Mount Mary to offer 3-year  degrees in digital marketing and cybersecurity next year.  The degrees will require 95 credit hours of study, rather than the 120 hours required for other degrees.  MM will be the only university in Wisconsin to offer a 3-year bachelor's degree.  Their decision to do so invites the question of why colleges and universities have almost uniformly required 4 years of study, 120 credit hours, to earn a bachelor's degree.  Why are 2 years required for an associate's degree?  Why are 4 years required for a medical degree and 3 years for a law degree?  I believe all of these requirements are mostly for the benefit of the educational institutions, rather than their students or the public.  Higher education is Big Business and suffers from all the sins of other organizations in terms of self-serving policies, circling the wagons when attacked, etc.

Terry Moran worked for ABC for many years, a top-notch reporter.  He was on Charlie Sykes' podcast this morning on YouTube, and I watched the entire interview.  Moran was fired by ABC on June 8th of this year for placing on Twitter (or X) the following:

"The thing about Stephen Miller is not that he is the brains behind Trumpism. Yes, he is one of the people who conceptualizes the impulses of the Trumpist movement and translates them into policy. But that's not what's interesting about Miller.  t's not brains. It's bile. Miller is a man who is richly endowed with the capacity for hatred. He's a world-class hater. You can see this just by looking at him because you can see that his hatreds are his spiritual nourishment. He eats his hate.

Trump is a world-class hater. But his hatred is only a means to an end, and that end his his own glorification [sic]. That's his spiritual nourishment." 

Moran's tweet was impolitic and unwise, but true.  We can see Miller's world-class hatred just by looking at him. 

Text exchange with LOA:

On Sunday, November 23, 2025 at 07:31:42 PM CST, Lawrence Anderson wrote:

Did you see the “60 Minutes” episode on Russian war crimes tonight? If not, take a look. Don’t know where or when, but some day those assholes are gonna answer.. Just hope our uniform guys aren’t standing there with them. 
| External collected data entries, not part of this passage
-- ==== Sys2Proof/Machine/Ipr.lean ====
section
/-! DEFINITION. The internal processor registers of the Ibox (R100 to R131, R166) and of the Mbox and Dcache (R200 to R226):
what HW_MFPR reads of each, what reading it does, and what HW_MTPR writes. -/

namespace Sys2Proof.Machine

/-- The registers of Table 5-1 (R46, R47). -/
inductive Ipr where
  | isr | itbTag | itbPte | itbAsn | itbPteTemp | itbIa | itbIap | itbIs | sirr | astrr | aster | excAddr | excSum
  | excMask | palBase | icm | iplr | intid | ifaultVaForm | ivptbr | hwintClr | slXmit | slRcv | icsr | icFlushCtl
  | icperrStat | pmctr | palTemp (k : Fin 24)
  | dtbAsn | dtbCm | dtbTag | dtbPte | dtbPteTemp | mmStat | va | vaForm | mvptbr | dtbIap | dtbIa | dtbIs | altMode
  | cc | ccCtl | mcsr | dcFlush | dcPerrStat | dcTestCtl | dcTestTag | dcTestTagTemp | dcMode | mafMode
  deriving DecidableEq, Repr

/-- The indexes of the Ibox registers from 100 hex up (R46). -/
def iboxIprs : List (Option Ipr) :=
  [some .isr, some .itbTag, some .itbPte, some .itbAsn, some .itbPteTemp, some .itbIa, some .itbIap, some .itbIs,
   some .sirr, some .astrr, some .aster, some .excAddr, some .excSum, some .excMask, some .palBase, some .icm,
   some .iplr, some .intid, some .ifaultVaForm, some .ivptbr, none, some .hwintClr, some .slXmit, some .slRcv,
   some .icsr, some .icFlushCtl, some .icperrStat, none, some .pmctr]

/-- The indexes of the Mbox registers from 200 hex up (R47). -/
def mboxIprs : List (Option Ipr) :=
  [some .dtbAsn, some .dtbCm, some .dtbTag, some .dtbPte, some .dtbPteTemp, some .mmStat, some .va, some .vaForm,
   some .mvptbr, some .dtbIap, some .dtbIa, some .dtbIs, some .altMode, some .cc, some .ccCtl, some .mcsr,
   some .dcFlush, none, some .dcPerrStat, some .dcTestCtl, some .dcTestTag, some .dcTestTagTemp, some .dcMode,
   some .mafMode]

/-- The register an index names (R46, R47); bits <15:10> must be zero (D4). -/
def iprOf (index : BitVec 16) : Option Ipr :=
  let n := index.toNat
  if n < 0x100 then none
  else if h : 0x140 ≤ n ∧ n < 0x158 then some (.palTemp ⟨n - 0x140, by omega⟩)
  else if n < 0x200 then (iboxIprs[n - 0x100]?).join
  else (mboxIprs[n - 0x200]?).join

/-! ## Formats -/

/-- The DTB or ITB entry that a memory-format PTE and a tag make (R102, R203, R204). -/
def itbEntryOf (tag : BitVec 30) (asn : BitVec 7) (v : Word) : ItbEntry :=
  { valid := true, tag := tag, asn := asn, asm := v.getLsbD 4, gh := field v 5 2, re := field v 8 4,
    pfn := field v 32 27 }

def dtbEntryOf (tag : BitVec 30) (asn : BitVec 7) (p : Word) : DtbEntry :=
  { valid := true, tag := tag, asn := asn, asm := p.getLsbD 4, gh := field p 5 2, faultRd := p.getLsbD 1,
    faultWr := p.getLsbD 2, re := field p 8 4, we := field p 12 4, pfn := field p 32 27 }

/-- The read format of an ITB entry (R103): PFN <58:32>, the thermometer code of GH <31:29>, ASM <13>, the read enables
<12:9>. -/
def itbReadFormat (e : ItbEntry) : Word :=
  place e.pfn 32 ||| placeBit (e.gh == 3#2) 31 ||| placeBit (e.gh == 2#2 || e.gh == 3#2) 30 |||
  placeBit (e.gh != 0#2) 29 ||| placeBit e.asm 13 ||| place e.re 9

/-- The read format of a DTB entry: the memory-format positions (R205, D6). -/
def dtbReadFormat (e : DtbEntry) : Word :=
  placeBit e.faultRd 1 ||| placeBit e.faultWr 2 ||| placeBit e.asm 4 ||| place e.gh 5 ||| place e.re 8 |||
  place e.we 12 ||| place e.pfn 32

/-- The address of the PTE of a virtual address in the linear page table: the NT form has VA<31:13> (R108, R208). -/
def vaFormat (nt : Bool) (base : BitVec 34) (va : Word) : Word :=
  if nt then place base 30 ||| place (field va 13 19) 3
  else place (base.extractLsb' 3 31) 33 ||| place (vpnOf va) 3

/-- ICSR<SPE<0>>, the Ibox's NT mode bit (R166). -/
def State.iboxNt (s : State) : Bool := s.icsrBit 28

/-- MCSR<SP<0>>, the Mbox's NT mode bit (R208). -/
def State.mboxNt (s : State) : Bool := s.mbox.mcsr.getLsbD 1

/-- The bits of ICSR that software writes (R166). -/
def icsrWritable : Word := 0xBF7FF00300#64

/-! ## Reading -/

/-- The bits of a register that the spec states, and which they are; the others are UNPREDICTABLE (R100, R200). A
write-only register states none. -/
def State.iprView (s : State) : Ipr → Word × Word
  | .isr => (s.isr, 0x7F8FFFFFF#64)
  | .itbPte => (0#64, ~~~0#64)
  | .itbAsn => (place s.ibox.itbAsn 4, 0x7F0#64)
  | .itbPteTemp => (s.ibox.itbPteTemp, ~~~0#64)
  | .sirr => (place s.ibox.sirr 4, ~~~0#64)
  | .astrr => (place s.ibox.astrr 0, 0xF#64)
  | .aster => (place s.ibox.aster 0, 0xF#64)
  | .excAddr => (s.ibox.excAddr, ~~~0#64)
  | .excSum => (place s.ibox.excSum 10, ~~~0#64)
  | .excMask => (s.ibox.excMask, ~~~0#64)
  | .palBase => (place s.ibox.palBase 14, ~~~0#64)
  | .icm => (place s.ibox.icm 3, ~~~0#64)
  | .iplr => (place s.ibox.iplr 0, ~~~0#64)
  | .intid => (BitVec.ofNat 64 s.intid, 0x1F#64)
  | .ifaultVaForm => (s.ibox.ifaultVaForm, ~~~0#64)
  | .ivptbr => (place s.ibox.ivptbr 30, if s.iboxNt then ~~~0#64 else ~~~0x1C0000000#64)
  | .slRcv => (placeBit s.pins.sromData 6, 0x40#64)
  | .icsr => (s.ibox.icsr, 0xFF7FF00300#64)
  | .icperrStat => (place s.ibox.icperrStat 11, 0x3800#64)
  | .pmctr => (s.ibox.pmctr, ~~~0#64)
  | .palTemp k => (s.palTemps[k], ~~~0#64)
  | .dtbPte => (0#64, ~~~0#64)
  | .dtbPteTemp => (s.mbox.dtbPteTemp, ~~~0#64)
  | .mmStat => (place s.mbox.mmStat 0, 0x1FFFF#64)
  | .va => (s.mbox.va, ~~~0#64)
  | .vaForm => (vaFormat s.mboxNt s.mbox.mvptbr s.mbox.va, ~~~0#64)
  | .mcsr => (place s.mbox.mcsr 0, 0x3F#64)
  | .dcPerrStat => (place s.mbox.dcPerrStat 0, 0x3F#64)
  | .dcTestCtl => (place s.mbox.dcTestCtl 0, 0x1FFF#64)
  | .dcTestTagTemp => (s.mbox.dcTestTagTemp, 0x7FFFFFF87C#64)
  | .dcMode => (place s.mbox.dcMode 0, 0xF#64)
  | .mafMode => (place s.mbox.mafMode 0 ||| placeBit (!s.maf.isEmpty || !s.loadsWaiting.isEmpty) 6 ||| placeBit (!s.wb.isEmpty) 7, 0xFF#64)
  | .itbTag | .itbIa | .itbIap | .itbIs | .hwintClr | .slXmit | .icFlushCtl | .dtbAsn | .dtbCm | .dtbTag | .mvptbr
  | .dtbIap | .dtbIa | .dtbIs | .altMode | .cc | .ccCtl | .dcFlush | .dcTestTag => (0#64, 0#64)

/-- DC_TEST_CTL<12:5>: the index the Dcache test registers look at (R220). -/
def State.dcTestIndex (s : State) : Nat := (s.mbox.dcTestCtl.extractLsb' 5 8).toNat

/-- The data parity bits of the two longwords of quadword `q` of a block; the sense is taken to be even, as that of the tags is
(DESIGN CHOICE, notes/assumptions/13.md). -/
def DcLine.dataParity (l : DcLine) (q : Nat) : BitVec 2 :=
  BitVec.ofBool (parityOf (hexLong l.data (2 * q + 1)) != l.badData.getLsbD (2 * q + 1)) ++
    BitVec.ofBool (parityOf (hexLong l.data (2 * q)) != l.badData.getLsbD (2 * q))

/-- What a read of DC_TEST_TAG puts in DC_TEST_TAG_TEMP: tag, tag parity and valid bits of the bank that BANK0 selects, and the
data parity bits of both banks for the quadword INDEX<4:3> (R220 to R222). -/
def State.dcTestView (s : State) : Word :=
  let a := dcGet s.dcTestIndex s.dcache.bank0
  let b := dcGet s.dcTestIndex s.dcache.bank1
  let l := if s.mbox.dcTestCtl.getLsbD 0 then a else b
  let q := (s.mbox.dcTestCtl.extractLsb' 3 2).toNat
  placeBit l.parity 2 ||| place (a.dataParity q) 3 ||| place (b.dataParity q) 5 ||| placeBit l.valid0 11 |||
  placeBit l.valid1 12 ||| place l.tag 13

/-- What reading a register does (R103, R205, R207, R221); most do nothing. -/
def State.iprAfterRead (s : State) : Ipr → State
  | .itbPte =>
    { s with
      ibox := { s.ibox with itbPteTemp := itbReadFormat s.itb.entries[s.itb.next] }
      itb := { s.itb with next := s.itb.next + 1 } }
  | .dtbPte =>
    { s with
      mbox := { s.mbox with dtbPteTemp := dtbReadFormat s.dtb.entries[s.dtb.next] }
      dtb := { s.dtb with next := s.dtb.next + 1 } }
  | .va => { s with mbox := { s.mbox with mmLock := false } }
  | .dcTestTag => { s with mbox := { s.mbox with dcTestTagTemp := s.dcTestView } }
  | _ => s

/-- The value HW_MFPR returns. -/
def State.iprRead (s : State) (r : Ipr) : Word := mergeBits (s.iprView r).1 (s.iprView r).2 s.freeNow

/-! ## Writing -/

/-- Put an entry where the ITB pointer stands and advance it (R102). -/
def Itb.fill (t : Itb) (e : ItbEntry) : Itb := ⟨t.entries.set t.next e, t.next + 1⟩

/-- Put an entry where the DTB pointer stands and advance it (R203). -/
def Dtb.fill (t : Dtb) (e : DtbEntry) : Dtb := ⟨t.entries.set t.next e, t.next + 1⟩

/-- Clear the valid bits of the ITB entries that `p` picks. -/
def Itb.drop (t : Itb) (p : ItbEntry → Bool) : Itb :=
  { t with entries := t.entries.map fun e => if p e then { e with valid := false } else e }

/-- Clear the valid bits of the DTB entries that `p` picks. -/
def Dtb.drop (t : Dtb) (p : DtbEntry → Bool) : Dtb :=
  { t with entries := t.entries.map fun e => if p e then { e with valid := false } else e }

/-- ICSR (R166): a zero in the must-be-one bit <37> leaves that bit UNPREDICTABLE; <38> is read-only. -/
def State.writeIcsr (s : State) (v : Word) : Res State :=
  if Config.ntOnlyPart && !v.getLsbD 28 then .refused .ntModeRequired
  else
    let w := (v &&& icsrWritable) ||| (s.ibox.icsr &&& 0x4000000000#64)
    .next (if v.getLsbD 37 then { s with ibox := { s.ibox with icsr := w } }
      else { s with ibox := { s.ibox with icsr := w ||| (s.freeNow &&& 0x2000000000#64) } }.drawn)

/-- MCSR (R214). -/
def State.writeMcsr (s : State) (v : Word) : Res State :=
  if v.getLsbD 3 || v.getLsbD 5 then .refused .mustBeZeroBit
  else if Config.ntOnlyPart && !v.getLsbD 1 then .refused .ntModeRequired
  else .next { s with mbox := { s.mbox with mcsr := v.setWidth 6 } }

/-- DC_PERR_STAT, write-one-to-clear (R210). -/
def dcPerrWrite (stat : BitVec 6) (v : Word) : BitVec 6 :=
  let a := if v.getLsbD 1 then stat &&& 1#6 else stat
  if v.getLsbD 0 then a &&& ~~~1#6 else a

/-- A write of DC_TEST_TAG into one bank: tag, parity and valid bits; the data and their parity stay (R221). -/
def dcTestWrite (i : Nat) (v : Word) (b : List DcLine) : List DcLine :=
  dcPut { dcGet i b with
    tag := field v 13 26, parity := v.getLsbD 2, valid0 := v.getLsbD 11, valid1 := v.getLsbD 12 } b

/-- How many instructions, that of the flush among them, run before the refill buffer holds no block from before the flush: it
is followed by 44 (R53, R111, R371). -/
def flushDrain : Nat := 45

/-- A write of IC_FLUSH_CTL: every Icache block is gone; each block of the refill buffer may be gone at once or stay (R980 clears
the refill buffer, R111 does not: notes/assumptions/12.md). -/
def State.icFlush (s : State) : State :=
  let kept := (s.icache.refill.zipIdx.filter fun p => Config.survives s.freeCount p.2).map fun p => { p.1 with old := true }
  State.drawn { s with icache := ⟨[], kept, flushDrain⟩ }

/-- A change of the ITB or of ITB_ASN, to be followed by HW_REI_STALL (R683). -/
def State.itbChange (s : State) (t : Itb) : State := { s with itb := t, itbPending := true }

/-- The effect of HW_MTPR on each register; a write to a read-only register is ignored (R100, R200, D4). -/
def State.iprWrite (s : State) (r : Ipr) (v : Word) : Res State :=
  match r with
  | .itbTag => .next { s with ibox := { s.ibox with itbTag := vpnOf v } }
  | .itbPte => .next (s.itbChange (s.itb.fill (itbEntryOf s.ibox.itbTag s.ibox.itbAsn v)))
  | .itbAsn => .next { s with ibox := { s.ibox with itbAsn := field v 4 7 }, itbPending := true }
  | .itbIa => .next (s.itbChange { s.itb.drop (fun _ => true) with next := 0 })
  | .itbIap => .next (s.itbChange (s.itb.drop fun e => !e.asm))
  | .itbIs => .next (s.itbChange (s.itb.drop fun e => e.matches (vpnOf v) s.ibox.itbAsn))
  | .sirr => .next { s with ibox := { s.ibox with sirr := field v 4 15 } }
  | .astrr => .next { s with ibox := { s.ibox with astrr := field v 0 4 } }
  | .aster => .next { s with ibox := { s.ibox with aster := field v 0 4 } }
  | .excAddr => .next (s.setExcAddr v)
  | .excSum => .next { s with ibox := { s.ibox with excSum := 0#7, swcBlocked := false, excMask := 0#64 } }
  | .palBase => .next { s with ibox := { s.ibox with palBase := field v 14 50 } }
  | .icm => .next { s with ibox := { s.ibox with icm := field v 3 2 } }
  | .iplr => .next { s with ibox := { s.ibox with iplr := field v 0 5 } }
  | .ivptbr => .next { s with ibox := { s.ibox with ivptbr := field v 30 34 } }
  | .hwintClr => .next { s with ibox := { s.ibox with
      pcReq := s.ibox.pcReq &&& ~~~field v 27 3
      crdReq := s.ibox.crdReq && !v.getLsbD 32
      sliReq := s.ibox.sliReq && !v.getLsbD 33 } }
  | .slXmit => .next { s with ibox := { s.ibox with slXmit := v.getLsbD 7 } }
  | .icsr => s.writeIcsr v
  | .icFlushCtl => .next s.icFlush
  | .icperrStat => .next { s with ibox := { s.ibox with icperrStat := s.ibox.icperrStat &&& ~~~field v 11 3 } }
  | .pmctr => .next { s with ibox := { s.ibox with pmctr := v } }
  | .palTemp k => .next { s with palTemps := s.palTemps.set k v }
  | .dtbAsn => .next { s with mbox := { s.mbox with dtbAsn := field v 57 7 } }
  | .dtbCm => .next { s with mbox := { s.mbox with dtbCm := field v 3 2 } }
  | .dtbTag => .next { s with dtb := s.dtb.fill (dtbEntryOf (vpnOf v) s.mbox.dtbAsn s.mbox.dtbPteHold) }
  | .dtbPte => .next { s with mbox := { s.mbox with dtbPteHold := v } }
  | .mvptbr => .next { s with mbox := { s.mbox with mvptbr := field v 30 34 } }
  | .dtbIap => .next { s with dtb := s.dtb.drop fun e => !e.asm }
  | .dtbIa => .next { s with dtb := { s.dtb.drop (fun _ => true) with next := 0 } }
  | .dtbIs => .next { s with dtb := s.dtb.drop fun e => e.matches (vpnOf v) s.mbox.dtbAsn }
  | .altMode => .next { s with mbox := { s.mbox with altMode := field v 3 2 } }
  | .cc => .next { s with mbox := { s.mbox with ccHi := field v 32 32 } }
  | .ccCtl => .next { s with mbox := { s.mbox with ccLo := field v 4 28 ++ 0#4, ccEna := v.getLsbD 32 } }
  | .mcsr => s.writeMcsr v
  | .dcFlush => .next s.dcFlush
  | .dcPerrStat => .next { s with mbox := { s.mbox with dcPerrStat := dcPerrWrite s.mbox.dcPerrStat v } }
  | .dcTestCtl => .next { s with mbox := { s.mbox with dcTestCtl := field v 0 13 } }
  | .dcTestTag => .next { s with dcache :=
      ⟨if s.mbox.dcTestCtl.getLsbD 0 then dcTestWrite s.dcTestIndex v s.dcache.bank0 else s.dcache.bank0,
       if s.mbox.dcTestCtl.getLsbD 1 then dcTestWrite s.dcTestIndex v s.dcache.bank1 else s.dcache.bank1⟩ }
  | .dcMode => .next { s with mbox := { s.mbox with dcMode := field v 0 4 } }
  | .mafMode => .next { s with mbox := { s.mbox with mafMode := field v 0 6 } }
  | .isr | .itbPteTemp | .excMask | .intid | .ifaultVaForm | .slRcv | .dtbPteTemp | .mmStat | .va | .vaForm
  | .dcTestTagTemp => .next s

end Sys2Proof.Machine
end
On Nov 24, 2025, at 5:38 PM, Charles Clausen wrote:

I missed it but will try to find it.  Those Russian military folk are pretty nasty.  I'm recalling how at the end of WWII, the Germans were desperate to do anything to keep from falling into the hands of the Russians.  I'm thinking too of a former Marine I med years ago who had gove back to Vietnam after the war.  He told me the Vietnamese loved the American tourists, but hated Russians.  Go figure.  . . . . .  I see Hegseth and his apparatchiks are trying to go after Mark Kelly for that 'unlawful orders' video.  I hope nothing comes of it, but I wish Kelly and the others hadn't made the video.  Trying to figure out what orders are lawful and which are unlawful can be a near-impossible job even in good circumstances.  My hunch is that when a Marine decides not to obey an order that seems wrong, it's not based on any legal analysis or judgment, but on the Marine learned at home, in church, or in Sunday school.  It's based more on notions of personal sin and morality than on "unlawfulness."  . . . . . If I don't see or hear from you again before Thursday, I wish you and Jan and all your dear ones a blessed Thanksgiving.  I'm thankful for our long friendship and for introducing me to your terrific wife.  She's a treasure.  So are you.

awrence Anderson

To:  me

Mon, Nov 24 at 5:41 PM

    Thanks, Buddy. Have a nice Thanksgiving too.  S/F

Charles Clausen

To:  Lawrence

And, BTW, the Japanese were arguably worse than the Germans when it came to war crimes against civilians, witness the Rape of Nanking (or Nanjing).